• Provided information:
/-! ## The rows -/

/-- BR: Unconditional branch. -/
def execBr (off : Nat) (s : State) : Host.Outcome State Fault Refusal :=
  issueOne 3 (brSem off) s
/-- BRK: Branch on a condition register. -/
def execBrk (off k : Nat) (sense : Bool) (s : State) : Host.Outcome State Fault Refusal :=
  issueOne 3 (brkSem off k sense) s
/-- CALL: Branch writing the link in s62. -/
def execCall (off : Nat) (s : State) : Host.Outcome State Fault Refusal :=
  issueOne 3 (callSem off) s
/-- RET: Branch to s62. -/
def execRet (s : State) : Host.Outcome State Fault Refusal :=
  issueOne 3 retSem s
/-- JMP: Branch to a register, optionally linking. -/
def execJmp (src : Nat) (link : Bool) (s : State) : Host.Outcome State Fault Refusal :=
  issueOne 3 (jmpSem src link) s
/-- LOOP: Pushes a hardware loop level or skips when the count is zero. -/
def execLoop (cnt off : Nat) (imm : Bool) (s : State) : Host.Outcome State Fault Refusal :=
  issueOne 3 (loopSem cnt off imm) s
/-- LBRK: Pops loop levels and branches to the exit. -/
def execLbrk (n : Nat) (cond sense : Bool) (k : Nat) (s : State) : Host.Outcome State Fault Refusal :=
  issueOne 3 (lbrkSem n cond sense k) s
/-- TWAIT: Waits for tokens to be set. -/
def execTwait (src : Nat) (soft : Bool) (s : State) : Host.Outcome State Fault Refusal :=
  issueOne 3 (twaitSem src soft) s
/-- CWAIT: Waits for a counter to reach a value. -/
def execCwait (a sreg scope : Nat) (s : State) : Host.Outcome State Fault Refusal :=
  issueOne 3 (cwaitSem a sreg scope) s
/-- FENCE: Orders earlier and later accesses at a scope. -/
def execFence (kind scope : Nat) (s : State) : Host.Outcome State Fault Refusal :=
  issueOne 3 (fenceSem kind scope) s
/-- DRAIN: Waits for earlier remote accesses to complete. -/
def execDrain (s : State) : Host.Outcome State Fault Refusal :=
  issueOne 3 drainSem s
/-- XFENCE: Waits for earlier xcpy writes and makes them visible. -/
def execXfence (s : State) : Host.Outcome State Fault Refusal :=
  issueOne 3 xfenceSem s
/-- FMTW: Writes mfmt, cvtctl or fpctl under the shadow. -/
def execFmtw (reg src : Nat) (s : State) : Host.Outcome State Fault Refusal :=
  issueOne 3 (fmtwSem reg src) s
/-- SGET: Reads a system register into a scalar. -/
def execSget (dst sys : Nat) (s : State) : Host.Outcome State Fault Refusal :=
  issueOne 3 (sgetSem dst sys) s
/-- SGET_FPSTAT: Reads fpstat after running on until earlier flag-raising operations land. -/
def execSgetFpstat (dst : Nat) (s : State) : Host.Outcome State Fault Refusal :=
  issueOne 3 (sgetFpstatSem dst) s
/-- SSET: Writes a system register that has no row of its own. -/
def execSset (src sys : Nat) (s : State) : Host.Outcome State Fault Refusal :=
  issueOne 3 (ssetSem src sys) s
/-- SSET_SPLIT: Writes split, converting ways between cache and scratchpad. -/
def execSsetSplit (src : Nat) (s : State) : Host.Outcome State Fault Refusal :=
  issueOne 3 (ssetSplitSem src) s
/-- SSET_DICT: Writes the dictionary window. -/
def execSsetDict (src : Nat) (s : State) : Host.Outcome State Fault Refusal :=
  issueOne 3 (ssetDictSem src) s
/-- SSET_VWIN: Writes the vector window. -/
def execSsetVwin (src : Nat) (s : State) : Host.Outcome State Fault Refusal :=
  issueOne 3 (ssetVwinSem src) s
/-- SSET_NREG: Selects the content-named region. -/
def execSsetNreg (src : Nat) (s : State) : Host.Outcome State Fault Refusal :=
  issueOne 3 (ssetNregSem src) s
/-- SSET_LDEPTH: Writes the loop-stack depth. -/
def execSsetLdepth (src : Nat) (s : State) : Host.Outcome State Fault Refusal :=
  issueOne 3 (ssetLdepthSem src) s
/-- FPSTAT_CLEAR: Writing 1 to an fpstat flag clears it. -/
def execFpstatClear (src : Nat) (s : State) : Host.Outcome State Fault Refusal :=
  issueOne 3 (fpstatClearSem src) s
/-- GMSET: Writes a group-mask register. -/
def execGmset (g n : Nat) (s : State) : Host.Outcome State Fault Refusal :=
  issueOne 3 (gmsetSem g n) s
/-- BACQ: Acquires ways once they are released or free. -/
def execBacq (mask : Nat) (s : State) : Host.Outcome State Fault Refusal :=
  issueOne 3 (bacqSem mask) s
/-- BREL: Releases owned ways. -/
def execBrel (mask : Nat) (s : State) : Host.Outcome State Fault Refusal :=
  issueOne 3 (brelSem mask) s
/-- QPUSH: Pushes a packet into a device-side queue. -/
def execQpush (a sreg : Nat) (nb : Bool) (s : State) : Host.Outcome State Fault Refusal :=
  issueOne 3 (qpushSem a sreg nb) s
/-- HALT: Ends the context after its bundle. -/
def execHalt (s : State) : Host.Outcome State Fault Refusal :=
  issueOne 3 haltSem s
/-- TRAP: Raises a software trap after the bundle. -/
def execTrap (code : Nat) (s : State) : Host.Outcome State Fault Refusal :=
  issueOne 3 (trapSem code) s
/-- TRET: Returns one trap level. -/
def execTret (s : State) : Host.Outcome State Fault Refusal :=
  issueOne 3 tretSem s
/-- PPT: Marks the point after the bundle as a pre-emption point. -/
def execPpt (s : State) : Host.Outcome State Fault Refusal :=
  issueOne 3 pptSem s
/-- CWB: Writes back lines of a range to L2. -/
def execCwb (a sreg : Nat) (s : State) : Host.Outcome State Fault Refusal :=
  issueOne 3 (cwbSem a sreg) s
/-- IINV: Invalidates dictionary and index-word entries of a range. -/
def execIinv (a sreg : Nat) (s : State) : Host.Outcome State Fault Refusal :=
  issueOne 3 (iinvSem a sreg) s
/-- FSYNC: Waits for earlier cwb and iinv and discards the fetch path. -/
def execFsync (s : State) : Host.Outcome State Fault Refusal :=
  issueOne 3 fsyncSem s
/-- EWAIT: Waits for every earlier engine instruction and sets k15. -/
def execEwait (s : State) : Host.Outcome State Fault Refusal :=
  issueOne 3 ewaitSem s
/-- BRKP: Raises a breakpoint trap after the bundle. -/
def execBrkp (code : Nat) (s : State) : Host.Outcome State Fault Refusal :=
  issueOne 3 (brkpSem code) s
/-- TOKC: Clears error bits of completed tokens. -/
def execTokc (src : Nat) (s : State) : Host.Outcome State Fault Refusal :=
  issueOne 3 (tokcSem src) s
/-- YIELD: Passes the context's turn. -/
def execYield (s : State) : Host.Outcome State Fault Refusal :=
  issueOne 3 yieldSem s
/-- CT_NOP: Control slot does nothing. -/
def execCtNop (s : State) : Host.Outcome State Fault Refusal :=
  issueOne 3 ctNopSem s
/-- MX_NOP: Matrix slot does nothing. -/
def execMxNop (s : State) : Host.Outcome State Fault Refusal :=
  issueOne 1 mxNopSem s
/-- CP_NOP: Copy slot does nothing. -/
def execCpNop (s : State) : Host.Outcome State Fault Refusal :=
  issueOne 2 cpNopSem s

• Goal of the exercise: Retype all of the material. Each line must match exactly.

• Response below:
/-! ## The rows -/

/-- BR: Unconditional branch. -/
def execBr (off : Nat) (s : State) : Host.Outcome State Fault Refusal :=
  issueOne 3 (brSem off) s
/-- BRK: Branch on a condition register. -/
def execBrk (off k : Nat) (sense : Bool) (s : State) : Host.Outcome State Fault Refusal :=
  issueOne 3 (brkSem off k sense) s
/-- CALL: Branch writing the link in s62. -/
def execCall (off : Nat) (s : State) : Host.Outcome State Fault Refusal :=
  issueOne 3 (callSem off) s
/-- RET: Branch to s62. -/
def execRet (s : State) : Host.Outcome State Fault Refusal :=
  issueOne 3 retSem s
/-- JMP: Branch to a register, optionally linking. -/
def execJmp (src : Nat) (link : Bool) (s : State) : Host.Outcome State Fault Refusal :=
  issueOne 3 (jmpSem src link) s
/-- LOOP: Pushes a hardware loop level or skips when the count is zero. -/
def execLoop (cnt off : Nat) (imm : Bool) (s : State) : Host.Outcome State Fault Refusal :=
  issueOne 3 (loopSem cnt off imm) s
/-- LBRK: Pops loop levels and branches to the exit. -/
def execLbrk (n : Nat) (cond sense : Bool) (k : Nat) (s : State) : Host.Outcome State Fault Refusal :=
  issueOne 3 (lbrkSem n cond sense k) s
/-- TWAIT: Waits for tokens to be set. -/
def execTwait (src : Nat) (soft : Bool) (s : State) : Host.Outcome State Fault Refusal :=
  issueOne 3 (twaitSem src soft) s
/-- CWAIT: Waits for a counter to reach a value. -/
def execCwait (a sreg scope : Nat) (s : State) : Host.Outcome State Fault Refusal :=
  issueOne 3 (cwaitSem a sreg scope) s
/-- FENCE: Orders earlier and later accesses at a scope. -/
def execFence (kind scope : Nat) (s : State) : Host.Outcome State Fault Refusal :=
  issueOne 3 (fenceSem kind scope) s
/-- DRAIN: Waits for earlier remote accesses to complete. -/
def execDrain (s : State) : Host.Outcome State Fault Refusal :=
  issueOne 3 drainSem s
/-- XFENCE: Waits for earlier xcpy writes and makes them visible. -/
def execXfence (s : State) : Host.Outcome State Fault Refusal :=
  issueOne 3 xfenceSem s
/-- FMTW: Writes mfmt, cvtctl or fpctl under the shadow. -/
def execFmtw (reg src : Nat) (s : State) : Host.Outcome State Fault Refusal :=
  issueOne 3 (fmtwSem reg src) s
/-- SGET: Reads a system register into a scalar. -/
def execSget (dst sys : Nat) (s : State) : Host.Outcome State Fault Refusal :=
  issueOne 3 (sgetSem dst sys) s
/-- SGET_FPSTAT: Reads fpstat after running on until earlier flag-raising operations land. -/
def execSgetFpstat (dst : Nat) (s : State) : Host.Outcome State Fault Refusal :=
  issueOne 3 (sgetFpstatSem dst) s
/-- SSET: Writes a system register that has no row of its own. -/
def execSset (src sys : Nat) (s : State) : Host.Outcome State Fault Refusal :=
  issueOne 3 (ssetSem src sys) s
/-- SSET_SPLIT: Writes split, converting ways between cache and scratchpad. -/
def execSsetSplit (src : Nat) (s : State) : Host.Outcome State Fault Refusal :=
  issueOne 3 (ssetSplitSem src) s
/-- SSET_DICT: Writes the dictionary window. -/
def execSsetDict (src : Nat) (s : State) : Host.Outcome State Fault Refusal :=
  issueOne 3 (ssetDictSem src) s
/-- SSET_VWIN: Writes the vector window. -/
def execSsetVwin (src : Nat) (s : State) : Host.Outcome State Fault Refusal :=
  issueOne 3 (ssetVwinSem src) s
/-- SSET_NREG: Selects the content-named region. -/
def execSsetNreg (src : Nat) (s : State) : Host.Outcome State Fault Refusal :=
  issueOne 3 (ssetNregSem src) s
/-- SSET_LDEPTH: Writes the loop-stack depth. -/
def execSsetLdepth (src : Nat) (s : State) : Host.Outcome State Fault Refusal :=
  issueOne 3 (ssetLdepthSem src) s
/-- FPSTAT_CLEAR: Writing 1 to an fpstat flag clears it. -/
def execFpstatClear (src : Nat) (s : State) : Host.Outcome State Fault Refusal :=
  issueOne 3 (fpstatClearSem src) s
/-- GMSET: Writes a group-mask register. -/
def execGmset (g n : Nat) (s : State) : Host.Outcome State Fault Refusal :=
  issueOne 3 (gmsetSem g n) s
/-- BACQ: Acquires ways once they are released or free. -/
def execBacq (mask : Nat) (s : State) : Host.Outcome State Fault Refusal :=
  issueOne 3 (bacqSem mask) s
/-- BREL: Releases owned ways. -/
def execBrel (mask : Nat) (s : State) : Host.Outcome State Fault Refusal :=
  issueOne 3 (brelSem mask) s
/-- QPUSH: Pushes a packet into a device-side queue. -/
def execQpush (a sreg : Nat) (nb : Bool) (s : State) : Host.Outcome State Fault Refusal :=
  issueOne 3 (qpushSem a sreg nb) s
/-- HALT: Ends the context after its bundle. -/
def execHalt (s : State) : Host.Outcome State Fault Refusal :=
  issueOne 3 haltSem s
/-- TRAP: Raises a software trap after the bundle. -/
def execTrap (code : Nat) (s : State) : Host.Outcome State Fault Refusal :=
  issueOne 3 (trapSem code) s
/-- TRET: Returns one trap level. -/
def execTret (s : State) : Host.Outcome State Fault Refusal :=
  issueOne 3 tretSem s
/-- PPT: Marks the point after the bundle as a pre-emption point. -/
def execPpt (s : State) : Host.Outcome State Fault Refusal :=
  issueOne 3 pptSem s
/-- CWB: Writes back lines of a range to L2. -/
def execCwb (a sreg : Nat) (s : State) : Host.Outcome State Fault Refusal :=
  issueOne 3 (cwbSem a sreg) s
/-- IINV: Invalidates dictionary and index-word entries of a range. -/
def execIinv (a sreg : Nat) (s : State) : Host.Outcome State Fault Refusal :=
  issueOne 3 (iinvSem a sreg) s
/-- FSYNC: Waits for earlier cwb and iinv and discards the fetch path. -/
def execFsync (s : State) : Host.Outcome State Fault Refusal :=
  issueOne 3 fsyncSem s
/-- EWAIT: Waits for every earlier engine instruction and sets k15. -/
def execEwait (s : State) : Host.Outcome State Fault Refusal :=
  issueOne 3 ewaitSem s
/-- BRKP: Raises a breakpoint trap after the bundle. -/
def execBrkp (code : Nat) (s : State) : Host.Outcome State Fault Refusal :=
  issueOne 3 (brkpSem code) s
/-- TOKC: Clears error bits of completed tokens. -/
def execTokc (src : Nat) (s : State) : Host.Outcome State Fault Refusal :=
  issueOne 3 (tokcSem src) s
/-- YIELD: Passes the context's turn. -/
def execYield (s : State) : Host.Outcome State Fault Refusal :=
  issueOne 3 yieldSem s
/-- CT_NOP: Control slot does nothing. -/
def execCtNop (s : State) : Host.Outcome State Fault Refusal :=
  issueOne 3 ctNopSem s
/-- MX_NOP: Matrix slot does nothing. -/
def execMxNop (s : State) : Host.Outcome State Fault Refusal :=
  issueOne 1 mxNopSem s
/-- CP_NOP: Copy slot does nothing. -/
def execCpNop (s : State) : Host.Outcome State Fault Refusal :=
  issueOne 2 cpNopSem s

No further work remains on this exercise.